Barfeando

 

La buena alimentación es indispensable para que tu perro sea feliz y se mantenga saludable. No se trata de darle pienso de la mejor calidad, necesita alimento natural, variado y nutritivo. Esta es la esencia del movimiento BARF. Si quieres saber más, sigue leyendo:

 

¿En qué consiste?

 

Básicamente, es un programa de alimentación canina que consiste en suministrar a tu perro cinco clases de productos naturales en porcentajes más o menos específicos. Veamos cuáles son las proporciones recomendadas y algunos ejemplos para cada grupo:

 

Huesos carnosos (50%). Como pueden ser alas, carcasa y cuello de pollo, costillas de cerdo y de ternera.

Carne sin hueso o pescado (30%). Por ejemplo Buey, conejo, cordero, pollo, mero, merluza, salmón y sardina.

Vísceras (10%). El 5% debe ser hígado. El 5% restante puede ser corazón, pulmón, riñones.

Verdura (5%). Un ejemplo son las zanahorias, el pimiento, el tomate y el pepino.
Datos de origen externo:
-- ==== Sys2Proof/Decode.lean ====
section
/-!
DEFINITION. Command words. spec/opcode_table.json gives no row any bits, so no word spells a command.
-/

namespace Sys2Proof

/-- The command that a word spells by the table's bits: none, for any word. -/
def decodeTableWord (_nbits _w : Nat) : Option Instr := none

end Sys2Proof
end

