/-- R117: Physical position; 8 is the spare -/
def LANE_POS : Fld := ⟨8, 0x100, 0, 4, .ro, .instMod 9, .cold, false, .no, 0, 1⟩
/-- R117: Island -/
def LANE_ISLAND : Fld := ⟨8, 0x100, 4, 5, .ro, .instDiv 9, .cold, false, .no, 0, 1⟩
/-- R117: Spare lane -/
def LANE_SPARE : Fld := ⟨8, 0x100, 9, 1, .ro, .instIs 9 8, .cold, false, .no, 0, 1⟩
/-- R117: Lane chiplet -/
def LANE_CHIPLET : Fld := ⟨8, 0x100, 10, 3, .ro, .instDiv 27, .cold, false, .no, 0, 1⟩
/-- R117: 0 OFF, 1 DETECT, 2 LOCK, 3 MARKER, 4 QUAL, 5 SUBST, 6 ALIGN, 7 UP, 8 TEST, 9 FAILED -/
def LANE_BSTATE : Fld := ⟨8, 0x104, 0, 4, .ro, .lit 0, .cold, false, .no, 0, 1⟩
/-- R117: Symbol lock held -/
def LANE_LOCKED : Fld := ⟨8, 0x104, 4, 1, .ro, .lit 0, .cold, false, .no, 0, 1⟩
/-- R117: Receive polarity inverted (R105) -/
def LANE_POL_INV : Fld := ⟨8, 0x104, 5, 1, .ro, .lit 0, .cold, false, .no, 0, 1⟩
/-- R117: The lane's port is reversed -/
def LANE_REVERSED : Fld := ⟨8, 0x104, 6, 1, .ro, .lit 0, .cold, false, .no, 0, 1⟩
/-- R117: Passed the last qualification -/
def LANE_QUAL_PASS : Fld := ⟨8, 0x104, 7, 1, .ro, .lit 0, .cold, false, .no, 0, 1⟩
/-- R117: This position is carried by the spare -/
def LANE_SUBSTITUTED : Fld := ⟨8, 0x104, 8, 1, .ro, .lit 0, .cold, false, .no, 0, 1⟩
/-- R117: Trim running -/
def LANE_TRIM_ACTIVE : Fld := ⟨8, 0x104, 9, 1, .ro, .lit 0, .cold, false, .no, 0, 1⟩
/-- R117: Logical position carried; 15 none -/
def LANE_LOGICAL : Fld := ⟨8, 0x104, 10, 4, .ro, .lit 0xF, .cold, false, .no, 0, 1⟩
/-- R117: 0 idle, 1 PCIe or CXL, 2 SFL1, 3 SFL2-L, 4 SFL2-S, 5 ETH 100 Gb/s, 6 ETH 200 Gb/s -/
def LANE_MODE : Fld := ⟨8, 0x108, 0, 4, .ro, .lit 0, .cold, false, .no, 0, 1⟩
/-- R117: Current PCIe generation, 1–6 -/
def LANE_PCIE_GEN : Fld := ⟨8, 0x108, 4, 4, .ro, .lit 0, .cold, false, .no, 0, 1⟩
/-- R117: Duration of the last bring-up in µs, T0 to step 8; saturates at 65,535 -/
def LANE_BRINGUP_US : Fld := ⟨8, 0x10C, 0, 16, .ro, .lit 0, .cold, false, .no, 0, 1⟩
/-- R117: C−3 [7:0], C−2 [15:8], C−1 [23:16], C0 [31:24] of set A -/
def LANE_TX_A : Fld := ⟨8, 0x110, 0, 32, .rwc, .lit 0x70F80000, .table, false, .table, 0, 1⟩
/-- R117: C+1 of set A -/
def LANE_TX_A_POST : Fld := ⟨8, 0x114, 0, 8, .rwc, .lit 0xF8, .table, false, .table, 0, 1⟩
/-- R117: Peaking code -/
def LANE_CTLE_PEAK_A : Fld := ⟨8, 0x114, 8, 5, .rwc, .lit 0xC, .table, false, .table, 0, 1⟩
/-- R117: DC gain code -/
def LANE_CTLE_DC_A : Fld := ⟨8, 0x114, 16, 4, .rwc, .lit 8, .table, false, .table, 0, 1⟩
/-- R117: Taps 1–4, tap k at [8k−1:8k−8] -/
def LANE_DFE_A_LO : Fld := ⟨8, 0x118, 0, 32, .rwc, .lit 0, .table, false, .table, 0, 1⟩
/-- R117: Taps 5–8, tap k at [8k−33:8k−40] -/
def LANE_DFE_A_HI : Fld := ⟨8, 0x11C, 0, 32, .rwc, .lit 0, .table, false, .table, 0, 1⟩
/-- R117: Same layout as 0x110–0x11C -/
def LANE_TX_B : Fld := ⟨8, 0x120, 0, 32, .rwc, .lit 0x70F80000, .table, false, .table, 0, 1⟩
/-- R117: Same layout as 0x110–0x11C -/
def LANE_TX_B_POST : Fld := ⟨8, 0x124, 0, 8, .rwc, .lit 0xF8, .table, false, .table, 0, 1⟩
/-- R117: Same layout as 0x110–0x11C -/
def LANE_CTLE_PEAK_B : Fld := ⟨8, 0x124, 8, 5, .rwc, .lit 0xC, .table, false, .table, 0, 1⟩
/-- R117: Same layout as 0x110–0x11C -/
def LANE_CTLE_DC_B : Fld := ⟨8, 0x124, 16, 4, .rwc, .lit 8, .table, false, .table, 0, 1⟩
/-- R117: Same layout as 0x110–0x11C -/
def LANE_DFE_B_LO : Fld := ⟨8, 0x128, 0, 32, .rwc, .lit 0, .table, false, .table, 0, 1⟩
/-- R117: Same layout as 0x110–0x11C -/
def LANE_DFE_B_HI : Fld := ⟨8, 0x12C, 0, 32, .rwc, .lit 0, .table, false, .table, 0, 1⟩
/-- R117: Background trim (R101) -/
def LANE_TRIM_EN : Fld := ⟨8, 0x130, 0, 1, .rw, .lit 1, .table, false, .table, 0, 1⟩
/-- R117: Signed 3-bit offsets: CTLE peaking [2:0]; DFE tap k at [3k+2:3k] -/
def LANE_TRIM_OFS : Fld := ⟨8, 0x134, 0, 27, .ro, .lit 0, .cold, false, .no, 0, 1⟩
/-- R117: Pre-FEC symbol errors on this lane -/
def LANE_FEC_SYM_ERR : Fld := ⟨8, 0x138, 0, 32, .rc, .lit 0, .cold, false, .no, 0, 1⟩
/-- R117: Losses of lock of this lane, and bring-up restarts counted on this lane by R104 -/
def LANE_LOCK_LOSS : Fld := ⟨8, 0x13C, 0, 16, .rc, .lit 0, .cold, false, .no, 0, 1⟩
/-- R117: Pattern generator on (R114) -/
def LANE_GEN_EN : Fld := ⟨8, 0x140, 0, 1, .rw, .lit 0, .cold, false, .no, 0, 1⟩
/-- R117: 0 PRBS7, 1 PRBS13, 2 PRBS15, 3 PRBS23, 4 PRBS31 -/
def LANE_GEN_PAT : Fld := ⟨8, 0x140, 1, 3, .rw, .lit 0, .cold, false, .no, 0, 1⟩
/-- R117: Checker on -/
def LANE_CHK_EN : Fld := ⟨8, 0x140, 4, 1, .rw, .lit 0, .cold, false, .no, 0, 1⟩
/-- R117: As GEN_PAT -/
def LANE_CHK_PAT : Fld := ⟨8, 0x140, 5, 3, .rw, .lit 0, .cold, false, .no, 0, 1⟩
/-- R117: Inverts generated and expected patterns -/
def LANE_INV : Fld := ⟨8, 0x140, 8, 1, .rw, .lit 0, .cold, false, .no, 0, 1⟩
/-- R117: Loop (R113) -/
def LANE_LOOP : Fld := ⟨8, 0x140, 9, 2, .rw, .lit 0, .cold, false, .no, 0, 1⟩
/-- R117: Injects one error; self-clearing -/
def LANE_INJ_ONE : Fld := ⟨8, 0x144, 0, 1, .w1s, .lit 0, .cold, false, .no, 0, 1⟩
/-- R117: 0 off; 8–31 one error per 2^n bits; 1–7 read as 0 -/
def LANE_INJ_RATE : Fld := ⟨8, 0x144, 8, 5, .rw, .lit 0, .cold, false, .no, 0, 1⟩
/-- R117: Checker locked -/
def LANE_CHK_LOCK : Fld := ⟨8, 0x148, 0, 1, .ro, .lit 0, .cold, false, .no, 0, 1⟩
/-- R117: A counter has saturated -/
def LANE_CHK_SAT : Fld := ⟨8, 0x148, 1, 1, .ro, .lit 0, .cold, false, .no, 0, 1⟩
/-- R117: 48-bit error count; read low word first (R33) -/
def LANE_PRBS_ERR_LO : Fld := ⟨8, 0x150, 0, 32, .rc, .lit 0, .cold, false, .no, 0, 1⟩
/-- R117: 48-bit error count; read low word first (R33) -/
def LANE_PRBS_ERR_HI : Fld := ⟨8, 0x154, 0, 16, .rc, .lit 0, .cold, false, .no, 0, 1⟩
/-- R117: 48-bit count of bits checked -/
def LANE_PRBS_BITS_LO : Fld := ⟨8, 0x158, 0, 32, .rc, .lit 0, .cold, false, .no, 0, 1⟩
/-- R117: 48-bit count of bits checked -/
def LANE_PRBS_BITS_HI : Fld := ⟨8, 0x15C, 0, 16, .rc, .lit 0, .cold, false, .no, 0, 1⟩
/-- R117: Starts a scan; self-clearing -/
def LANE_EYE_START : Fld := ⟨8, 0x160, 0, 1, .w1s, .lit 0, .cold, false, .no, 0, 1⟩
/-- R117: Ends a scan with ABORTED -/
def LANE_EYE_ABORT : Fld := ⟨8, 0x160, 1, 1, .w1s, .lit 0, .cold, false, .no, 0, 1⟩
/-- R117: Eye (R115) -/
def LANE_EYE_SEL : Fld := ⟨8, 0x160, 2, 3, .rw, .lit 0, .cold, false, .no, 0, 1⟩
/-- R117: log2 of symbols per point, 10–30 -/
def LANE_DWELL : Fld := ⟨8, 0x160, 5, 5, .rw, .lit 0x14, .cold, false, .no, 0, 1⟩
/-- R117: 0–3 for 1, 2, 4, 8 codes -/
def LANE_PH_STEP : Fld := ⟨8, 0x160, 10, 2, .rw, .lit 0, .cold, false, .no, 0, 1⟩
/-- R117: As PH_STEP -/
def LANE_V_STEP : Fld := ⟨8, 0x160, 12, 2, .rw, .lit 0, .cold, false, .no, 0, 1⟩
/-- R117: Scan running -/
def LANE_EYE_BUSY : Fld := ⟨8, 0x164, 0, 1, .ro, .lit 0, .cold, false, .no, 0, 1⟩
/-- R117: Scan ended -/
def LANE_EYE_DONE : Fld := ⟨8, 0x164, 1, 1, .ro, .lit 0, .cold, false, .no, 0, 1⟩
/-- R117: Scan ended early (R116) -/
def LANE_EYE_ABORTED : Fld := ⟨8, 0x164, 2, 1, .ro, .lit 0, .cold, false, .no, 0, 1⟩
/-- R117: Points completed -/
def LANE_EYE_POINTS : Fld := ⟨8, 0x164, 16, 12, .ro, .lit 0, .cold, false, .no, 0, 1⟩
/-- R117: Phase code [5:0], voltage code [13:8], each 0–63 for −32 to +31 -/
def LANE_EYE_IDX : Fld := ⟨8, 0x168, 0, 14, .rw, .lit 0, .cold, false, .no, 0, 1⟩
/-- R117: [31] point valid; [30:0] errors at the indexed point, saturating -/
def LANE_EYE_DATA : Fld := ⟨8, 0x16C, 0, 32, .ro, .lit 0, .cold, false, .no, 0, 1⟩
/-- R117: Service lane: substitute at next bring-up. Refused with CFG_SPARE_PERS off SFL, and with 0x0062 ... -/
def LANE_SPARE_REQ : Fld := ⟨8, 0x170, 0, 1, .w1s, .lit 0, .cold, false, .no, 0, 1⟩
/-- R117: Releases a held substitution at next bring-up -/
def LANE_SPARE_REL : Fld := ⟨8, 0x170, 1, 1, .w1s, .lit 0, .cold, false, .no, 0, 1⟩
/-- R117: A substitution is held for this position (R110) -/
def LANE_HELD : Fld := ⟨8, 0x170, 2, 1, .ro, .lit 0, .kept, false, .image, 0, 1⟩
/-- R117: Spare lane only: carrying a position -/
def LANE_SPARE_VALID : Fld := ⟨8, 0x174, 3, 1, .ro, .lit 0, .kept, false, .no, 0, 1⟩
/-- R117: Position carried -/
def LANE_SPARE_FOR : Fld := ⟨8, 0x174, 0, 3, .ro, .lit 0, .kept, false, .no, 0, 1⟩
/-- R117: Errors counted at the last qualification -/
def LANE_QUAL_ERR : Fld := ⟨8, 0x178, 0, 32, .ro, .lit 0, .cold, false, .no, 0, 1⟩
/-- Rows 1 to 24 of the LANE page. -/
def rowsLANE0 : List Fld :=
  [LANE_POS, LANE_ISLAND, LANE_SPARE, LANE_CHIPLET, LANE_BSTATE, LANE_LOCKED, LANE_POL_INV, LANE_REVERSED, LANE_QUAL_PASS, LANE_SUBSTITUTED, LANE_TRIM_ACTIVE, LANE_LOGICAL, LANE_MODE, LANE_PCIE_GEN, LANE_BRINGUP_US, LANE_TX_A, LANE_TX_A_POST, LANE_CTLE_PEAK_A, LANE_CTLE_DC_A, LANE_DFE_A_LO, LANE_DFE_A_HI, LANE_TX_B, LANE_TX_B_POST, LANE_CTLE_PEAK_B]
/-- Rows 25 to 48 of the LANE page. -/
def rowsLANE1 : List Fld :=
  [LANE_CTLE_DC_B, LANE_DFE_B_LO, LANE_DFE_B_HI, LANE_TRIM_EN, LANE_TRIM_OFS, LANE_FEC_SYM_ERR, LANE_LOCK_LOSS, LANE_GEN_EN, LANE_GEN_PAT, LANE_CHK_EN, LANE_CHK_PAT, LANE_INV, LANE_LOOP, LANE_INJ_ONE, LANE_INJ_RATE, LANE_CHK_LOCK, LANE_CHK_SAT, LANE_PRBS_ERR_LO, LANE_PRBS_ERR_HI, LANE_PRBS_BITS_LO, LANE_PRBS_BITS_HI, LANE_EYE_START, LANE_EYE_ABORT, LANE_EYE_SEL]
/-- Rows 49 to 63 of the LANE page. -/
def rowsLANE2 : List Fld :=
  [LANE_DWELL, LANE_PH_STEP, LANE_V_STEP, LANE_EYE_BUSY, LANE_EYE_DONE, LANE_EYE_ABORTED, LANE_EYE_POINTS, LANE_EYE_IDX, LANE_EYE_DATA, LANE_SPARE_REQ, LANE_SPARE_REL, LANE_HELD, LANE_SPARE_VALID, LANE_SPARE_FOR, LANE_QUAL_ERR]
/-- Every row of the LANE page. -/
def rowsLANE : List Fld :=
  rowsLANE0 ++ rowsLANE1 ++ rowsLANE2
Fruta (5%). Puedes usar albaricoque, manzana, naranja, pera y plátano entre otros.

 

Ten presente que, aunque los perros digieren perfectamente la carne cruda, esta debe congelarse previamente. De esta forma, evitarás que se desarrollen giardias, coccidiosis, anisakis y otro tipo de parásitos en el sistema digestivo de tu mascota.

 

¿Cómo calcular la ración diaria?

 

Para que la alimentación canina sea equilibrada se debe tener en cuenta, sobre todo, el tamaño, la raza, la edad y la actividad física del animal. Además, se calcula de acuerdo con su peso corporal. Los perros más jóvenes y aquellos que realizan mucho ejercicio suelen requerir más alimento con relación a su peso. Así, mientras que un perro senior podría necesitar un 2% de su peso, un perro que realiza mucho ejercicio podría llegar hasta un 4%. Por ejemplo, a un ejemplar adulto de cuarenta kilos que realiza poca actividad le bastará con un 2% de su peso (aproximadamente, 800 gramos).

 

Si quieres saber más de este tipo de nutrición, te recomiendo el libro de Verónica Vincent: Dieta BARF para perros.